I am in the process of finalizing a grammar for a proprietary pattern language. It borrows a few regex syntax elements (like quantifiers) but it's also a lot more complex than regex, since it has to allow macros, different pattern styles etc.
My problem is that '*' does not match against the ID lexer rule like it's supposed to. There is no other rule that could swallow the * token as far as i see.
Here's the grammar i wrote:
grammar Pattern;
element:
ID
| macro;
macro:
MACRONAME macroarg? ('*'|'+'|'?'|FROMTIL)?;
macroarg: '['( (element | MACROFREE ) ';')* (element | MACROFREE) ']';
and_con :
element '&' element
| and_con '&' element
|'(' and_con ')';
head_con :
'H[' block '=>' block ']';
expression :
element
| and_con
| expression ' ' element
| '(' expression ')';
block :
element
| and_con
| or_con
| '(' block ')';
blocksequence :
(block ' '+)* block;
or_con :
((element | and_con) '|')+ (element | and_con)
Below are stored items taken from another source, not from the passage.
@[simp] theorem State.initDecoder_cfg (a b : BitVec 5) : (s.initDecoder a b).cfg = s.cfg := rfl
@[simp] theorem State.initDecoder_x (a b : BitVec 5) : (s.initDecoder a b).x = s.x := rfl
@[simp] theorem State.initDecoder_tv (a b : BitVec 5) : (s.initDecoder a b).tv = s.tv := rfl
@[simp] theorem State.initDecoder_qi (a b : BitVec 5) : (s.initDecoder a b).qi = true := rfl
@[simp] theorem State.initDecoder_en (a b : BitVec 5) : (s.initDecoder a b).en = true := rfl
@[simp] theorem State.initDecoder_sil (a b : BitVec 5) : (s.initDecoder a b).sil = s.sil := rfl
@[simp] theorem State.initDecoder_ill (a b : BitVec 5) : (s.initDecoder a b).ill = s.ill := rfl
@[simp] theorem State.initDecoder_refPitch (a b : BitVec 5) : (s.initDecoder a b).refPitch = s.refPitch := rfl
@[simp] theorem State.initDecoder_period (a b : BitVec 5) : (s.initDecoder a b).period = s.period := rfl
@[simp] theorem State.initDecoder_duty (a b : BitVec 5) : (s.initDecoder a b).duty = s.duty := rfl
@[simp] theorem State.initDecoder_tc (a b : BitVec 5) : (s.initDecoder a b).tc = 0 := rfl
@[simp] theorem State.initDecoder_dir (a b : BitVec 5) : (s.initDecoder a b).dir = s.cfg.dirReset := rfl
@[simp] theorem State.initDecoder_qs (a b : BitVec 5) : (s.initDecoder a b).qs = .start := rfl
@[simp] theorem State.initDecoder_pinA (a b : BitVec 5) : (s.initDecoder a b).pinA = a := rfl
@[simp] theorem State.initDecoder_pinB (a b : BitVec 5) : (s.initDecoder a b).pinB = b := rfl
@[simp] theorem State.initDecoder_cbCw (a b : BitVec 5) : (s.initDecoder a b).cbCw = s.cbCw := rfl
@[simp] theorem State.initDecoder_cbCcw (a b : BitVec 5) : (s.initDecoder a b).cbCcw = s.cbCcw := rfl
@[simp] theorem State.initDecoder_ft (a b : BitVec 5) : (s.initDecoder a b).ft = s.ft := rfl
@[simp] theorem State.initDecoder_din (a b : BitVec 5) : (s.initDecoder a b).din = s.din := rfl
@[simp] theorem State.initDecoder_inputs (a b : BitVec 5) : (s.initDecoder a b).inputs = s.inputs := rfl
@[simp] theorem State.initDecoder_rsp (a b : BitVec 5) : (s.initDecoder a b).rsp = s.rsp := rfl
@[simp] theorem State.initDecoder_events (a b : BitVec 5) : (s.initDecoder a b).events = s.events := rfl
@[simp] theorem State.initDecoder_free (a b : BitVec 5) : (s.initDecoder a b).free = s.free := rfl
@[simp] theorem State.readX_initDecoder (a b : BitVec 5) (r' : Reg) : (s.initDecoder a b).readX r' = s.readX r' := by
  cases r' <;> simp [State.readX]
@[simp] theorem State.slot_initDecoder (a b : BitVec 5) (d' : Dir) : (s.initDecoder a b).slot d' = s.slot d' := by
  cases d' <;> simp [State.slot]

@[simp] theorem State.setSlot_cfg (d : Dir) (c : Slot) : (s.setSlot d c).cfg = s.cfg := by cases d <;> rfl
@[simp] theorem State.setSlot_x (d : Dir) (c : Slot) : (s.setSlot d c).x = s.x := by cases d <;> rfl
@[simp] theorem State.setSlot_tv (d : Dir) (c : Slot) : (s.setSlot d c).tv = s.tv := by cases d <;> rfl
@[simp] theorem State.setSlot_qi (d : Dir) (c : Slot) : (s.setSlot d c).qi = s.qi := by cases d <;> rfl
@[simp] theorem State.setSlot_en (d : Dir) (c : Slot) : (s.setSlot d c).en = s.en := by cases d <;> rfl
@[simp] theorem State.setSlot_sil (d : Dir) (c : Slot) : (s.setSlot d c).sil = s.sil := by cases d <;> rfl
@[simp] theorem State.setSlot_ill (d : Dir) (c : Slot) : (s.setSlot d c).ill = s.ill := by cases d <;> rfl
@[simp] theorem State.setSlot_refPitch (d : Dir) (c : Slot) : (s.setSlot d c).refPitch = s.refPitch := by cases d <;> rfl
@[simp] theorem State.setSlot_period (d : Dir) (c : Slot) : (s.setSlot d c).period = s.period := by cases d <;> rfl
@[simp] theorem State.setSlot_duty (d : Dir) (c : Slot) : (s.setSlot d c).duty = s.duty := by cases d <;> rfl
@[simp] theorem State.setSlot_tc (d : Dir) (c : Slot) : (s.setSlot d c).tc = s.tc := by cases d <;> rfl
@[simp] theorem State.setSlot_dir (d : Dir) (c : Slot) : (s.setSlot d c).dir = s.dir := by cases d <;> rfl
@[simp] theorem State.setSlot_qs (d : Dir) (c : Slot) : (s.setSlot d c).qs = s.qs := by cases d <;> rfl
@[simp] theorem State.setSlot_pinA (d : Dir) (c : Slot) : (s.setSlot d c).pinA = s.pinA := by cases d <;> rfl
@[simp] theorem State.setSlot_pinB (d : Dir) (c : Slot) : (s.setSlot d c).pinB = s.pinB := by cases d <;> rfl
@[simp] theorem State.setSlot_ft (d : Dir) (c : Slot) : (s.setSlot d c).ft = s.ft := by cases d <;> rfl
@[simp] theorem State.setSlot_din (d : Dir) (c : Slot) : (s.setSlot d c).din = s.din := by cases d <;> rfl
@[simp] theorem State.setSlot_inputs (d : Dir) (c : Slot) : (s.setSlot d c).inputs = s.inputs := by cases d <;> rfl
@[simp] theorem State.setSlot_rsp (d : Dir) (c : Slot) : (s.setSlot d c).rsp = s.rsp := by cases d <;> rfl
@[simp] theorem State.setSlot_events (d : Dir) (c : Slot) : (s.setSlot d c).events = s.events := by cases d <;> rfl
@[simp] theorem State.setSlot_free (d : Dir) (c : Slot) : (s.setSlot d c).free = s.free := by cases d <;> rfl
@[simp] theorem State.readX_setSlot (d : Dir) (c : Slot) (r' : Reg) : (s.setSlot d c).readX r' = s.readX r' := by
  cases r' <;> simp [State.readX]
@[simp] theorem State.flag_setSlot (d : Dir) (c : Slot) (f : Flag) : (s.setSlot d c).flag f = s.flag f := by
  cases f <;> simp [State.flag]

@[simp] theorem State.enableDecoder_cfg : s.enableDecoder.cfg = s.cfg := by
  unfold State.enableDecoder; split <;> rfl
@[simp] theorem State.enableDecoder_x : s.enableDecoder.x = s.x := by
  unfold State.enableDecoder; split <;> rfl
@[simp] theorem State.enableDecoder_tv : s.enableDecoder.tv = s.tv := by
  unfold State.enableDecoder; split <;> rfl
@[simp] theorem State.enableDecoder_qi : s.enableDecoder.qi = s.qi := by
  unfold State.enableDecoder; split <;> rfl
@[simp] theorem State.enableDecoder_en : s.enableDecoder.en = true := by
  unfold State.enableDecoder; split <;> simp_all
@[simp] theorem State.enableDecoder_sil : s.enableDecoder.sil = s.sil := by
  unfold State.enableDecoder; split <;> rfl
@[simp] theorem State.enableDecoder_ill : s.enableDecoder.ill = s.ill := by
  unfold State.enableDecoder; split <;> rfl
@[simp] theorem State.enableDecoder_refPitch : s.enableDecoder.refPitch = s.refPitch := by
  unfold State.enableDecoder; split <;> rfl
@[simp] theorem State.enableDecoder_period : s.enableDecoder.period = s.period := by
  unfold State.enableDecoder; split <;> rfl
@[simp] theorem State.enableDecoder_duty : s.enableDecoder.duty = s.duty := by
  unfold State.enableDecoder; split <;> rfl
@[simp] theorem State.enableDecoder_tc : s.enableDecoder.tc = s.tc := by
  unfold State.enableDecoder; split <;> rfl
@[simp] theorem State.enableDecoder_dir : s.enableDecoder.dir = s.dir := by
  unfold State.enableDecoder; split <;> rfl
@[simp] theorem State.enableDecoder_qs : s.enableDecoder.qs = if s.en then s.qs else .start := by
  unfold State.enableDecoder; split <;> simp_all
@[simp] theorem State.enableDecoder_pinA : s.enableDecoder.pinA = s.pinA := by
  unfold State.enableDecoder; split <;> rfl
@[simp] theorem State.enableDecoder_pinB : s.enableDecoder.pinB = s.pinB := by
  unfold State.enableDecoder; split <;> rfl
@[simp] theorem State.enableDecoder_cbCw : s.enableDecoder.cbCw = s.cbCw := by
  unfold State.enableDecoder; split <;> rfl
@[simp] theorem State.enableDecoder_cbCcw : s.enableDecoder.cbCcw = s.cbCcw := by
  unfold State.enableDecoder; split <;> rfl
@[simp] theorem State.enableDecoder_ft : s.enableDecoder.ft = s.ft := by
  unfold State.enableDecoder; split <;> rfl
@[simp] theorem State.enableDecoder_din : s.enableDecoder.din = s.din := by
  unfold State.enableDecoder; split <;> rfl
@[simp] theorem State.enableDecoder_inputs : s.enableDecoder.inputs = s.inputs := by
  unfold State.enableDecoder; split <;> rfl
@[simp] theorem State.enableDecoder_rsp : s.enableDecoder.rsp = s.rsp := by
  unfold State.enableDecoder; split <;> rfl
@[simp] theorem State.enableDecoder_events : s.enableDecoder.events = s.events := by
  unfold State.enableDecoder; split <;> rfl
@[simp] theorem State.enableDecoder_free : s.enableDecoder.free = s.free := by
  unfold State.enableDecoder; split <;> rfl
@[simp] theorem State.readX_enableDecoder (r' : Reg) : s.enableDecoder.readX r' = s.readX r' := by
  cases r' <;> simp [State.readX]
@[simp] theorem State.slot_enableDecoder (d' : Dir) : s.enableDecoder.slot d' = s.slot d' := by
  cases d' <;> simp [State.slot]

@[simp] theorem State.disableDecoder_cfg : s.disableDecoder.cfg = s.cfg := rfl
@[simp] theorem State.disableDecoder_x : s.disableDecoder.x = s.x := rfl
@[simp] theorem State.disableDecoder_tv : s.disableDecoder.tv = s.tv := rfl
@[simp] theorem State.disableDecoder_qi : s.disableDecoder.qi = s.qi := rfl
@[simp] theorem State.disableDecoder_en : s.disableDecoder.en = false := rfl
@[simp] theorem State.disableDecoder_sil : s.disableDecoder.sil = s.sil := rfl
@[simp] theorem State.disableDecoder_ill : s.disableDecoder.ill = s.ill := rfl
@[simp] theorem State.disableDecoder_refPitch : s.disableDecoder.refPitch = s.refPitch := rfl
@[simp] theorem State.disableDecoder_period : s.disableDecoder.period = s.period := rfl
@[simp] theorem State.disableDecoder_duty : s.disableDecoder.duty = s.duty := rfl
@[simp] theorem State.disableDecoder_tc : s.disableDecoder.tc = s.tc := rfl
@[simp] theorem State.disableDecoder_dir : s.disableDecoder.dir = s.dir := rfl
@[simp] theorem State.disableDecoder_qs : s.disableDecoder.qs = s.qs := rfl
@[simp] theorem State.disableDecoder_pinA : s.disableDecoder.pinA = s.pinA := rfl
@[simp] theorem State.disableDecoder_pinB : s.disableDecoder.pinB = s.pinB := rfl
@[simp] theorem State.disableDecoder_cbCw : s.disableDecoder.cbCw = s.cbCw := rfl
@[simp] theorem State.disableDecoder_cbCcw : s.disableDecoder.cbCcw = s.cbCcw := rfl
@[simp] theorem State.disableDecoder_ft : s.disableDecoder.ft = s.ft := rfl
@[simp] theorem State.disableDecoder_din : s.disableDecoder.din = s.din := rfl
@[simp] theorem State.disableDecoder_inputs : s.disableDecoder.inputs = s.inputs := rfl
@[simp] theorem State.disableDecoder_rsp : s.disableDecoder.rsp = s.rsp := rfl
@[simp] theorem State.disableDecoder_events : s.disableDecoder.events = s.events := rfl
@[simp] theorem State.disableDecoder_free : s.disableDecoder.free = s.free := rfl
@[simp] theorem State.readX_disableDecoder (r' : Reg) : s.disableDecoder.readX r' = s.readX r' := by
  cases r' <;> simp [State.readX]
@[simp] theorem State.slot_disableDecoder (d' : Dir) : s.disableDecoder.slot d' = s.slot d' := by
  cases d' <;> simp [State.slot]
| or_con '|' (element | and_con)
| '(' blocksequence (')|(' blocksequence)+ (')'|')*');
patternlist :
(blocksequence ' '* ',' ' '*)* blocksequence;
sentenceord :
'S=(' patternlist ')';
sentenceunord :
'S={' patternlist '}';
pattern :
sentenceord
| sentenceunord
| blocksequence;
multisentence :
MS pattern;
clause :
'CLS' ' '+ pattern;
complexpattern :
pattern
| multisentence
| clause
| SECTIONS ' ' complexpattern;
dictentry:
NUM ';' complexpattern
| NUM ';' NAME ';' complexpattern
| COMMENT;
dictionary:
(dictentry ('\r'|'\n'))* (dictentry)?;
ID : '*' ('*'|'+'|'?'|FROMTIL)?
| ( '^'? '!'? ('F'|'C'|'L'|'P'|'CA'|'N'|'PE'|'G'|'CD'|'T'|'M'|'D')'=' NAME ('*'|'+'|'?'|FROMTIL)? '$'? );
MS : 'MS' [0-9];
SECTIONS: 'SEC' '=' ([0-9]+','?)+;
FROMTIL: '{'NUM'-'NUM'}';
NUM: [0-9]+;
NAME: CHAR+ | ',' | '.' | '*';
CHAR: [a-zA-Z0-9_äöüßÄÖÜ\-];
MACRONAME: '#'[a-zA-Z_][a-zA-Z_0-9]*;
MACROFREE: [a-zA-Z!]+;
COMMENT: '//' ~('\r'|'\n')*;
The complexpattern/pattern/element/block parser rules should accept a simple '*', and i can't figure out why they don't.